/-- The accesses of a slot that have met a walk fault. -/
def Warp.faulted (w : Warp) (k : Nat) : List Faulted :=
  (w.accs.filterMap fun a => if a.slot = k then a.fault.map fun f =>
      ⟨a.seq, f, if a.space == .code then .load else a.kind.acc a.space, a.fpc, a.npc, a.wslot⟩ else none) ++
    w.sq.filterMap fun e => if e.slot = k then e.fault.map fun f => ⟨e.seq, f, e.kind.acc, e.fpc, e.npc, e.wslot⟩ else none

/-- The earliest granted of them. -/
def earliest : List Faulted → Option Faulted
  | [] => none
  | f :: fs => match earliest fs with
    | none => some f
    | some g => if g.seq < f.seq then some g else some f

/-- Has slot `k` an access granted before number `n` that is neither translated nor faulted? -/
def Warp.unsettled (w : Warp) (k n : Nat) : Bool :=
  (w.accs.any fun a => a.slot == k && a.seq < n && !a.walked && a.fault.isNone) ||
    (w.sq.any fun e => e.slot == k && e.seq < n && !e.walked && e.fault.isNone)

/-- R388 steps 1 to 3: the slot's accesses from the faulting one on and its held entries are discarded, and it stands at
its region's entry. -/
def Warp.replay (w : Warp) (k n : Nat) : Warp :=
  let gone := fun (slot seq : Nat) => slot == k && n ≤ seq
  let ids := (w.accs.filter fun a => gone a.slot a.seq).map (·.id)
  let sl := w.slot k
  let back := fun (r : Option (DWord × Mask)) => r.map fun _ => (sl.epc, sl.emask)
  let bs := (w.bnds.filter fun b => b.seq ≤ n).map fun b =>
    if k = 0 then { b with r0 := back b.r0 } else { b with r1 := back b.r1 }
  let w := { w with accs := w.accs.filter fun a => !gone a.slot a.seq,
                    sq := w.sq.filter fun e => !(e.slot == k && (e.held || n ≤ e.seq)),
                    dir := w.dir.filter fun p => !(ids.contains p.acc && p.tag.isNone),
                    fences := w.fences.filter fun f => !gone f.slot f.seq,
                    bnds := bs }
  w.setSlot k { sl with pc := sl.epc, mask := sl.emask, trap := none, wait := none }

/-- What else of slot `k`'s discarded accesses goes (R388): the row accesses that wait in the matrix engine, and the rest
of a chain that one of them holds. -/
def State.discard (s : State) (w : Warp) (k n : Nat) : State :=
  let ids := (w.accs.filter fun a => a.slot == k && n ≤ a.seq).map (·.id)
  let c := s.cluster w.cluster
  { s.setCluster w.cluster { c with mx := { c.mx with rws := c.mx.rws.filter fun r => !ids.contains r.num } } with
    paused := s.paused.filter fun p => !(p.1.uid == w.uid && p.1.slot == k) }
● ● ● ● ● ● ●
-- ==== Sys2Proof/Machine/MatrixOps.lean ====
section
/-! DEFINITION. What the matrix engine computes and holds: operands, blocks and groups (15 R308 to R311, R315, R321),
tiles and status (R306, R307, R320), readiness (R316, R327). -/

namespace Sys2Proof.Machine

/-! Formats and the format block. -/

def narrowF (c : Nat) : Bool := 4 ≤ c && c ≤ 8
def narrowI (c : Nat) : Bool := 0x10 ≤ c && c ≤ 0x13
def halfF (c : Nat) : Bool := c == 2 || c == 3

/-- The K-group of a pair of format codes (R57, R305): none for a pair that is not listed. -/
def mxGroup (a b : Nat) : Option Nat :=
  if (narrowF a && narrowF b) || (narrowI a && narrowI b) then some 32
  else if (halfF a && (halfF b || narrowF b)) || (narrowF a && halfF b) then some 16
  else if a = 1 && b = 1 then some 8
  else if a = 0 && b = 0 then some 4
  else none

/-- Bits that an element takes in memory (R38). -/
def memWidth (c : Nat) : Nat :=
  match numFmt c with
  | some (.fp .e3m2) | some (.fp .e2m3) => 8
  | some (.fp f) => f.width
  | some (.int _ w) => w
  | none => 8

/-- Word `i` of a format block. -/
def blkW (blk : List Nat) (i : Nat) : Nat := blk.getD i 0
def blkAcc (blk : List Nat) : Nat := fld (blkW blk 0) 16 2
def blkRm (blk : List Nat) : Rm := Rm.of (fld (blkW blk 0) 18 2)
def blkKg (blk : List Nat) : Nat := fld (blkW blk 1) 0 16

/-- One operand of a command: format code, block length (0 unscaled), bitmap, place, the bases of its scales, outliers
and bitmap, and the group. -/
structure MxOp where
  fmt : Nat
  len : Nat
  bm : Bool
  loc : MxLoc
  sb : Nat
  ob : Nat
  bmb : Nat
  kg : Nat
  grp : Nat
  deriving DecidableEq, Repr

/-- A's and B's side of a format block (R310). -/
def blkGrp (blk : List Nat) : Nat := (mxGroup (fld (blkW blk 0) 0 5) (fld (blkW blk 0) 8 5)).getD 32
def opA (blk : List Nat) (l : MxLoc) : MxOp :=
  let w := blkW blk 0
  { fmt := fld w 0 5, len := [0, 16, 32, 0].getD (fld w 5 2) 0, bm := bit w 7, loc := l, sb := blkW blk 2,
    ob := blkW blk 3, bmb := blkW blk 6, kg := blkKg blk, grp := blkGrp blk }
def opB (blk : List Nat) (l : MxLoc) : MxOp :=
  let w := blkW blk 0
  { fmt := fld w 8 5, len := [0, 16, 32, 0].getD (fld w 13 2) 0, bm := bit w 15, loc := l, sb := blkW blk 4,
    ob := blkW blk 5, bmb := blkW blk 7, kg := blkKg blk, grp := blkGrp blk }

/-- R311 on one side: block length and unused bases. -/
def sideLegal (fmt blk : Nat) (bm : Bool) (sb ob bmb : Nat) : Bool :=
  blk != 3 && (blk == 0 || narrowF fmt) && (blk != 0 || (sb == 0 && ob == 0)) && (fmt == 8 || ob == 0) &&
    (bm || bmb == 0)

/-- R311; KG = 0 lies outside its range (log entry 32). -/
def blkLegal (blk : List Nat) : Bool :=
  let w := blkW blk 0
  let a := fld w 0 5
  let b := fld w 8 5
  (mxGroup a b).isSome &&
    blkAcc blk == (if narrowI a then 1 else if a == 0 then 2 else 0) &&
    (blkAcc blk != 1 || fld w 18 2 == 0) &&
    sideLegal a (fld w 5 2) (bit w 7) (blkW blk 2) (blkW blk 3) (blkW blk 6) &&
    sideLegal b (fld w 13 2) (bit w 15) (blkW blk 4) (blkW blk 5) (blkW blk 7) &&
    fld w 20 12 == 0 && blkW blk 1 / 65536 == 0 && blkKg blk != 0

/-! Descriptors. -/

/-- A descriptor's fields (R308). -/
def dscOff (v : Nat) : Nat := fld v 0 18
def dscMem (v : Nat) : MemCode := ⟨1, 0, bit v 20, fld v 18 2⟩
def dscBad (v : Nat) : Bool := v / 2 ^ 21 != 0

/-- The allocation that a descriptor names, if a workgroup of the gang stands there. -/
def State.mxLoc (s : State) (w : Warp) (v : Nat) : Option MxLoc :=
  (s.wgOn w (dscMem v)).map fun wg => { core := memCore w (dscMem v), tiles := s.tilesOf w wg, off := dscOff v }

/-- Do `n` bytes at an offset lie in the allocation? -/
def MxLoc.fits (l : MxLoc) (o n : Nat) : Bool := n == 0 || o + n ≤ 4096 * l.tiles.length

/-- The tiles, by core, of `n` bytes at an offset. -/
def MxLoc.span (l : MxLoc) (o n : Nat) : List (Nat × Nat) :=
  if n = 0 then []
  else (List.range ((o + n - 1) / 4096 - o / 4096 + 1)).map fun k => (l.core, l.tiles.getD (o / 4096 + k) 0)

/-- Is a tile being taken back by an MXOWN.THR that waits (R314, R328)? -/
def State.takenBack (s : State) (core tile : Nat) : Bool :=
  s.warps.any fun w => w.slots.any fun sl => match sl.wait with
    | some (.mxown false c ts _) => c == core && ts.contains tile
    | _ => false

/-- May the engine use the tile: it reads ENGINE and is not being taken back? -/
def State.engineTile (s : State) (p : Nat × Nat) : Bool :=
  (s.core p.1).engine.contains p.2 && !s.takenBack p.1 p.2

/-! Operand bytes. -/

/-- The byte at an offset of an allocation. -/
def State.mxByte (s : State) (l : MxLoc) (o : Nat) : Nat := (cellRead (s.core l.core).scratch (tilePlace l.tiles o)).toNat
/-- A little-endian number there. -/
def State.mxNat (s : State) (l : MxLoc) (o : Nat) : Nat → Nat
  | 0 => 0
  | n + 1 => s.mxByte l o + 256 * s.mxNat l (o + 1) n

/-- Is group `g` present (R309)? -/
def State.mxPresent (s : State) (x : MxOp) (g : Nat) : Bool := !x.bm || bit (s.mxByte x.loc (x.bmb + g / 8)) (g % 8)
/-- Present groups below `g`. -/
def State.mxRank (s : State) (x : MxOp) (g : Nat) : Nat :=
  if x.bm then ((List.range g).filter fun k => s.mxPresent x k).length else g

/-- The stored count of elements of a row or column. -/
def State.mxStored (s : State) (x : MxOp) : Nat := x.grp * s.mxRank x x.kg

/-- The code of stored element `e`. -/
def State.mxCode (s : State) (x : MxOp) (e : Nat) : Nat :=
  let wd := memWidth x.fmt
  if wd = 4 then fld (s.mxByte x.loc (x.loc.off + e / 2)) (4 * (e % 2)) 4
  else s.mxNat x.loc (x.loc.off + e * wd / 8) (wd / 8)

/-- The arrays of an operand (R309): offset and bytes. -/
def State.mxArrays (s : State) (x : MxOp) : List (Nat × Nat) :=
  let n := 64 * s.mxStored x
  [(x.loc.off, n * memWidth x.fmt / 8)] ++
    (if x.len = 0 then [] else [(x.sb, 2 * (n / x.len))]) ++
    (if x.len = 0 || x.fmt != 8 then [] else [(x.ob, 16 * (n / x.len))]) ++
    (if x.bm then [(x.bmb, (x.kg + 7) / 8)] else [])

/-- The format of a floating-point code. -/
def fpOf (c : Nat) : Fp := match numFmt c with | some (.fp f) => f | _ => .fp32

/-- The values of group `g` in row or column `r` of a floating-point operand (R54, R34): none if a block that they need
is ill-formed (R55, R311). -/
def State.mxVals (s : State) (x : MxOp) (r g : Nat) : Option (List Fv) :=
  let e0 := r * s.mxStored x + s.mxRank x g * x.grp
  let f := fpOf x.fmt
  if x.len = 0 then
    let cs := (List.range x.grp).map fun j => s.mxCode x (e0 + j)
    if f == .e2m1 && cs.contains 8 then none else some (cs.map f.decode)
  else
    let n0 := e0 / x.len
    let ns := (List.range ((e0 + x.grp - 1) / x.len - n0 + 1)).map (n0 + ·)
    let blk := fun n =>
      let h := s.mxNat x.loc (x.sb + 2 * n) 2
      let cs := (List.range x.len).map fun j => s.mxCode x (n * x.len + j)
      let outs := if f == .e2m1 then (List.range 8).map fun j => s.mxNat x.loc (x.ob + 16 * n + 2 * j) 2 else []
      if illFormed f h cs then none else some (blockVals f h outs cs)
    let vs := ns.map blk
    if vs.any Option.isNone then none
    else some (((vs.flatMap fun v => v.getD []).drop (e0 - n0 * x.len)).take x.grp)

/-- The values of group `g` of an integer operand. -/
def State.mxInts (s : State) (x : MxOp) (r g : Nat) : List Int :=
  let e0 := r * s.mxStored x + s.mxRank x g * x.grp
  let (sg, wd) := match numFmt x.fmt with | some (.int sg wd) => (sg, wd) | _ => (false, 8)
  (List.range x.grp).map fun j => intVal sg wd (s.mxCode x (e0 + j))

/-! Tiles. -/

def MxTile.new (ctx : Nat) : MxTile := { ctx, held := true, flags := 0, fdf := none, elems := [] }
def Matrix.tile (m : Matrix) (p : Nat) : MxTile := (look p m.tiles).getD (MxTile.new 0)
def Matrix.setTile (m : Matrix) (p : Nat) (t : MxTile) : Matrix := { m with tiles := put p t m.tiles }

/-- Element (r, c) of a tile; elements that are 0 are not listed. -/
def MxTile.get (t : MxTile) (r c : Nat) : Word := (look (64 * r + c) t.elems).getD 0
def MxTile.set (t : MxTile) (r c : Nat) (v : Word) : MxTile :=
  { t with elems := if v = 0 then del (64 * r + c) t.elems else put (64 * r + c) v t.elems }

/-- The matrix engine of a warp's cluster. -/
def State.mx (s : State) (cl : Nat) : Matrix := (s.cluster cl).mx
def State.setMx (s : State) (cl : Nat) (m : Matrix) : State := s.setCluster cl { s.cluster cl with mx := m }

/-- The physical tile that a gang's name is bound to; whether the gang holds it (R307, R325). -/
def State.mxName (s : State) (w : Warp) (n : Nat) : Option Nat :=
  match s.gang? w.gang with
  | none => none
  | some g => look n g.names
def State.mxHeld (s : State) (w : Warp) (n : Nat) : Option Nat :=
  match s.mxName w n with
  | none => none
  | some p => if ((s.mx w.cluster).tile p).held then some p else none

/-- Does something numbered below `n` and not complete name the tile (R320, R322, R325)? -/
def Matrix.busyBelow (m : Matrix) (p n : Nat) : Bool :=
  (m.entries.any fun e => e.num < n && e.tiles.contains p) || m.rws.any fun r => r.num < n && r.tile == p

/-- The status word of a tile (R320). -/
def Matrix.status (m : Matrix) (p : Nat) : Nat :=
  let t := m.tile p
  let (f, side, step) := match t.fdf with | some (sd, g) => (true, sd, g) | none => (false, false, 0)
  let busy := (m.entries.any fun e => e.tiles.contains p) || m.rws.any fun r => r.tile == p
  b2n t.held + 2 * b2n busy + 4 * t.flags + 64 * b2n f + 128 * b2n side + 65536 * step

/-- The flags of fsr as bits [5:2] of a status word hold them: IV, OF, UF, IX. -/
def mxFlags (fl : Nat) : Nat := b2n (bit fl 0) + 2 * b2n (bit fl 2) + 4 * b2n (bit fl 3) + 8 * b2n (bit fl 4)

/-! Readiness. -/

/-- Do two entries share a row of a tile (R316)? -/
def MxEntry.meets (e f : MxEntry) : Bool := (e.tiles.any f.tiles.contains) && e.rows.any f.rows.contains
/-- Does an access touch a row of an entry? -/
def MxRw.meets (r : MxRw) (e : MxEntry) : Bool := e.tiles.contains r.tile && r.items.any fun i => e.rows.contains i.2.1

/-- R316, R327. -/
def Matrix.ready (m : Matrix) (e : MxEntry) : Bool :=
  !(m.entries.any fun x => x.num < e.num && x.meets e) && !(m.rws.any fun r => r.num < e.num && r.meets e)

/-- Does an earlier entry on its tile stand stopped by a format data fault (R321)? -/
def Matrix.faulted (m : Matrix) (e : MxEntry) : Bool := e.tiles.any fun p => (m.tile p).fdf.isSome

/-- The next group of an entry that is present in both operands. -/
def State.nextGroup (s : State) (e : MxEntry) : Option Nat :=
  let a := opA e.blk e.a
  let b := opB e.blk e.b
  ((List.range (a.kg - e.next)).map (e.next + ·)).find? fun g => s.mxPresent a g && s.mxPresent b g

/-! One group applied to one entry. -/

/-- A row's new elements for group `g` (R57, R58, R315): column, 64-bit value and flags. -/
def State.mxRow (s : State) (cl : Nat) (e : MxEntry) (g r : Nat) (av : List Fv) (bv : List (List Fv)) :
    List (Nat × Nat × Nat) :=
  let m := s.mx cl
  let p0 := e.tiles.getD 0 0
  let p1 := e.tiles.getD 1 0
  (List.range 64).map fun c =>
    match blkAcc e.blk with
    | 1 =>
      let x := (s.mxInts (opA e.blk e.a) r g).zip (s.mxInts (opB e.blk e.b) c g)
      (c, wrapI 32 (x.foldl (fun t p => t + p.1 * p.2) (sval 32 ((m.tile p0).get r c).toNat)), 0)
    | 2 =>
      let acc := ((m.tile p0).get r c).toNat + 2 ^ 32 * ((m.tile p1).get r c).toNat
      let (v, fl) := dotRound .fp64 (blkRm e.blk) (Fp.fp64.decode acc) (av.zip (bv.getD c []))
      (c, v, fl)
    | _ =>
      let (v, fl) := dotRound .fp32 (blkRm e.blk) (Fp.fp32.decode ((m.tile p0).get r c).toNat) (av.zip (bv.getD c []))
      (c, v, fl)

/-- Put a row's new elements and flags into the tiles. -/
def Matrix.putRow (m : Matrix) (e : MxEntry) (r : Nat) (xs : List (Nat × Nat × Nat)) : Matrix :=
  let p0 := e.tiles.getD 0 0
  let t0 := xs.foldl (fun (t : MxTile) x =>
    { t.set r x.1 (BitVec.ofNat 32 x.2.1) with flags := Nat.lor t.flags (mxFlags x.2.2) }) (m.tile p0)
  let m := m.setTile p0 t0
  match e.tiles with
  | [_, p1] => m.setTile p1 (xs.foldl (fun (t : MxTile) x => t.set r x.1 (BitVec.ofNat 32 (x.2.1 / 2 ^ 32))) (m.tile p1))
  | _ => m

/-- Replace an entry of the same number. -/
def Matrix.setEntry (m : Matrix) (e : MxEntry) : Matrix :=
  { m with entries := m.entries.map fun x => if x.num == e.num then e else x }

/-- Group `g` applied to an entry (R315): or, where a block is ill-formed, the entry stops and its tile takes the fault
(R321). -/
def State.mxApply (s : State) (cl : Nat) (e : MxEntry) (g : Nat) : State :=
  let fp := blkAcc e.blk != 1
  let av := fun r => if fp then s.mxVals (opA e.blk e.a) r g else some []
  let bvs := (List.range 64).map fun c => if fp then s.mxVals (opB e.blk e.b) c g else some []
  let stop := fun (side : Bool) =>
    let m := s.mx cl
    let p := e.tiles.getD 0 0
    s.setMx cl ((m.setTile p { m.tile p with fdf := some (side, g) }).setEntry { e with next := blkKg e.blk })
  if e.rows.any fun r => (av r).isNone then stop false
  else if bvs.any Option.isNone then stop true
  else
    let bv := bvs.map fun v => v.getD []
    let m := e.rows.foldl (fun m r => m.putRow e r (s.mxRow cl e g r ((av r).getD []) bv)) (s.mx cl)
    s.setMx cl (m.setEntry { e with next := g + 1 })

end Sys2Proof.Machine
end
● ● ● ● ● ● ●
**EXERCISE AIM:** Above are the records; copy exactly the lines from the line with "walk fault. -/" through the line with "def Warp.unsettled (w", both included.

**SOLUTION FOR THIS EXERCISE:**
/-- The accesses of a slot that have met a walk fault. -/
def Warp.faulted (w : Warp) (k : Nat) : List Faulted :=
  (w.accs.filterMap fun a => if a.slot = k then a.fault.map fun f =>
      ⟨a.seq, f, if a.space == .code then .load else a.kind.acc a.space, a.fpc, a.npc, a.wslot⟩ else none) ++
    w.sq.filterMap fun e => if e.slot = k then e.fault.map fun f => ⟨e.seq, f, e.kind.acc, e.fpc, e.npc, e.wslot⟩ else none

/-- The earliest granted of them. -/
def earliest : List Faulted → Option Faulted
  | [] => none
  | f :: fs => match earliest fs with
    | none => some f
    | some g => if g.seq < f.seq then some g else some f

/-- Has slot `k` an access granted before number `n` that is neither translated nor faulted? -/
def Warp.unsettled (w : Warp) (k n : Nat) : Bool :=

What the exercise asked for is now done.